The pairwise percent identity between any two Clade IA SCPL proteins ranges from 51% to 96%, averaging 66% overall (Fig. 2). The exon/intron splicing patterns of the Clade IA SCPL genes are also alike, with the phase, number, and location of splice sites being identical for each SCPL gene with the exception of only two sites (Supplemental Fig. 1). Clade II SCPL proteins are more varied in sequence, with any two proteins being 41% identical on average (Fig. 2). In contrast to the 261 residues uniquely conserved among 75% of Clade IA members, only 56 amino acids meet the same criteria for Clade II proteins. The exon/intron splicing patterns of Clade II genes also show more variability, with fewer splice sites of the same phase and location conserved among them (Supplemental Fig. 1).

SCPL proteins 20 and 21 (Clade IB) are between 32% and 38% identical to Clade IA SCPL proteins and 20% to 32% identical to Clade II members (Fig. 2), but among those shared residues are a high percentage of the residues conserved only among the Clade IA proteins (Supplemental Fig. 1).
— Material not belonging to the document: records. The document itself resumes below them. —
/-! ### Values of the dictionary are read from `regs` alone -/

@[simp] theorem State.rd_onTile (s : State) (t : TileId) (f : Tile → Tile) (d : Entry) (m k : Nat) : (s.onTile t f).rd d m k = s.rd d m k := rfl
@[simp] theorem State.rdB_onTile (s : State) (t : TileId) (f : Tile → Tile) (d : Entry) (m x l k : Nat) : (s.onTile t f).rdB d m x l k = s.rdB d m x l k := rfl
@[simp] theorem State.rd_onVol (s : State) (t : TileId) (f : Vol → Vol) (d : Entry) (m k : Nat) : (s.onVol t f).rd d m k = s.rd d m k := rfl
@[simp] theorem State.rdB_onVol (s : State) (t : TileId) (f : Vol → Vol) (d : Entry) (m x l k : Nat) : (s.onVol t f).rdB d m x l k = s.rdB d m x l k := rfl
@[simp] theorem State.rd_onPower (s : State) (t : TileId) (f : Power → Power) (d : Entry) (m k : Nat) : (s.onPower t f).rd d m k = s.rd d m k := rfl
@[simp] theorem State.rdB_onPower (s : State) (t : TileId) (f : Power → Power) (d : Entry) (m x l k : Nat) : (s.onPower t f).rdB d m x l k = s.rdB d m x l k := rfl
@[simp] theorem State.rd_onMedia (s : State) (t : TileId) (f : Media → Media) (d : Entry) (m k : Nat) : (s.onMedia t f).rd d m k = s.rd d m k := rfl
@[simp] theorem State.rdB_onMedia (s : State) (t : TileId) (f : Media → Media) (d : Entry) (m x l k : Nat) : (s.onMedia t f).rdB d m x l k = s.rdB d m x l k := rfl
@[simp] theorem State.rd_queueJob (s : State) (t : TileId) (j : PageJob) (d : Entry) (m k : Nat) : (s.queueJob t j).rd d m k = s.rd d m k := rfl
@[simp] theorem State.rdB_queueJob (s : State) (t : TileId) (j : PageJob) (d : Entry) (m x l k : Nat) : (s.queueJob t j).rdB d m x l k = s.rdB d m x l k := rfl
@[simp] theorem State.rd_setQueue (s : State) (t : TileId) (code : Fin 7) (q : PPQ QItem) (d : Entry) (m k : Nat) : (s.setQueue t code q).rd d m k = s.rd d m k := rfl
@[simp] theorem State.rdB_setQueue (s : State) (t : TileId) (code : Fin 7) (q : PPQ QItem) (d : Entry) (m x l k : Nat) : (s.setQueue t code q).rdB d m x l k = s.rdB d m x l k := rfl
@[simp] theorem State.rd_onBay (s : State) (b : BayId) (f : Bay → Bay) (d : Entry) (m k : Nat) : (s.onBay b f).rd d m k = s.rd d m k := rfl
@[simp] theorem State.rdB_onBay (s : State) (b : BayId) (f : Bay → Bay) (d : Entry) (m x l k : Nat) : (s.onBay b f).rdB d m x l k = s.rdB d m x l k := rfl
@[simp] theorem State.rd_setRole (s : State) (t : TileId) (r : Nat) (d : Entry) (m k : Nat) : (s.setRole t r).rd d m k = s.rd d m k := rfl
@[simp] theorem State.rdB_setRole (s : State) (t : TileId) (r : Nat) (d : Entry) (m x l k : Nat) : (s.setRole t r).rdB d m x l k = s.rdB d m x l k := rfl
@[simp] theorem State.rd_setOwn (s : State) (t : TileId) (v : Bool) (d : Entry) (m k : Nat) : (s.setOwn t v).rd d m k = s.rd d m k := rfl
@[simp] theorem State.rdB_setOwn (s : State) (t : TileId) (v : Bool) (d : Entry) (m x l k : Nat) : (s.setOwn t v).rdB d m x l k = s.rdB d m x l k := rfl
@[simp] theorem State.rd_onPier (s : State) (f : Pier → Pier) (d : Entry) (m k : Nat) : (s.onPier f).rd d m k = s.rd d m k := rfl
@[simp] theorem State.rdB_onPier (s : State) (f : Pier → Pier) (d : Entry) (m x l k : Nat) : (s.onPier f).rdB d m x l k = s.rdB d m x l k := rfl
@[simp] theorem State.rd_emit (s : State) (o : Out) (d : Entry) (m k : Nat) : (s.emit o).rd d m k = s.rd d m k := rfl
@[simp] theorem State.rdB_emit (s : State) (o : Out) (d : Entry) (m x l k : Nat) : (s.emit o).rdB d m x l k = s.rdB d m x l k := rfl
@[simp] theorem State.rd_answer (s : State) (n : Nat) (st : Status) (d : Entry) (m k : Nat) : (s.answer n st).rd d m k = s.rd d m k := rfl
@[simp] theorem State.rdB_answer (s : State) (n : Nat) (st : Status) (d : Entry) (m x l k : Nat) : (s.answer n st).rdB d m x l k = s.rdB d m x l k := rfl
@[simp] theorem State.rd_settle (s : State) (d : Entry) (m k : Nat) : (s.settle).rd d m k = s.rd d m k := rfl
@[simp] theorem State.rdB_settle (s : State) (d : Entry) (m x l k : Nat) : (s.settle).rdB d m x l k = s.rdB d m x l k := rfl

end Sys2Proof.Machine
end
Further, all but two of the consensus intron/exon splice sites in the Clade IA genes are conserved in position and phase in SCPL genes 20 and 21. These observations suggest that they are more closely related to SCPL proteins 1 to 19 than the others, leading us to designate them as Clade IB (Fig. 1A).

Arabidopsis SCPL Proteins Have Homologues in Other Plants

To determine whether the clade structure observed for Arabidopsis SCPL proteins reflected the diversity and relationships between similar proteins in other plants, we included other plant SCPL proteins in a separate sequence analysis. In this analysis, the sequences of the isobutyryl-Glc acyltransferase from wild tomato and three similar enzymes from wild potato (GenBank accession nos. AF248647, AF006078, AF006079, and AF006080) were grouped into Clade IA. The pairwise identities between these individual proteins and most Clade I proteins range from 38% to 46%. Similarly, a wound/jasmonate-inducible SCPL protein from Lycopersicon esculentum (accession no. AF242849) is highly similar to SCPL proteins 20 and 21 from Arabidopsis with pairwise identity values of 62% and 66%, respectively (Moura et al., 2001).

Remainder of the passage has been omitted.